Obama's hard-line approach to human rights is one that has transcended all presidential administrations, regardless of party ideology. The combination of human rights, civil rights and civil liberties into the single category of liberal thought is a staple of American values. In reality, the U.S. government's stance on fundamental rights on the world stage historically lacks sincerity and is rank with hypocrisy.
We are all aware that international relations is governed, at least in part, by the notion of realpolitik, the 19th-century political philosophy that places states' self-interest above ideology. This is difficult to dispute, and not necessarily the wrong approach to foreign policy. But since its inception, the United States has tried to claim the high road of preserving human rights, even while lending aid to regimes that consider violoations of these rights a non-issue.
American foreign policy during the Cold War illustrates this hypocrisy and sheds some light as to where the U.S. stands on human rights in the 21st century. In 1951, Mohammed Mosaddegh was elected democratically as Prime Minister of Iran. During his tenure, he supported the nationalization of the oil industry in the country, essentially severing diplomatic ties with Great Britain, which had long exploited Iran for its oil reserves. Wrongly fearing that Mosaddegh was moving towards communism, Britain implored the United States to intervene.

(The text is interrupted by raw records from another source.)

-- ==== Sys2Proof/Machine/Dispatch.lean ====
section
/-!
DEFINITION. The meaning of every command: one arm for each constructor, one direct call of its meaning.
-/

namespace Sys2Proof
namespace Machine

Backed by the Central Intelligence Agency, a military coup deposed Mosaddegh in 1953, eventually installing the Shah in Tehran. As pro-Western and anti-Soviet, the Shah fit in well with America's foreign policy objectives. In time, however, he proved to be as brutal and oppressive as the Soviets he was trying to denounce. He was supported by the United States (who had full knowledge of the Shah's actions regarding internal affairs) until 1979, when the Iranian Revolution under the leadership of Ayatollah Khomeini ousted the Shah from power, replacing a suppressive pro-Western regime with a suppressive anti-Western regime.
In the 1980s, Reagan acted as unscrupulously as previous administrations when he chose to support Saddam Hussein in his war of aggression against Iran, overlooking Saddam's use of chemical weapons against not only Iranians, but also dispossessed Iraqi Kurds. His administration also backed the "democratic resistance" (Reagan's words) of the contras in Nicaragua, who often employed methods strikingly similar to those of the Viet Cong, which included, but were not limited to, executing civilians, raping women and burning private property.
Strategic interests must have a significant role in our foreign policy. This is the real world, and it would be difficult to tell Americans that oil prices will skyrocket because the U.S. has severed ties with Saudi Arabia in protest of its human rights abuses, but at the same time the 21st century calls for a new type of realpolitik that no longer strictly puts self-interest over human rights. Obama, it seems, has not fully come to this conclusion.
In 2009, the Obama administration concluded a massive arms deal with Saudi Arabia, without doubt a key strategic ally in the region. He has failed to strongly criticize the ever useful King Abdullah over the Royal Family's dreadful abuses of its own people. As China is growing more prominent on the world stage, it seems arbitrary for the Obama administration to criticize Jintao's stance on rights but to leave the Saudi issue unresolved.
On the day the Saudi monarchy collapses, the United States may find itself powerless to defeat any anti-American sentiment that may foster as a result. How could it? After years of political and monetary support for a corrupt and pernicious regime, should any of us be surprised if Saudis feel a strong resentment towards the United States? This is not an apology for the vile and disgusting claims of radical Islamists against the West, but a call for future administrations to realize that pressing these regimes on their positions on human rights will not only aid American interests in the long term, but also cultivate a new appreciation for fundamental rights of humankind.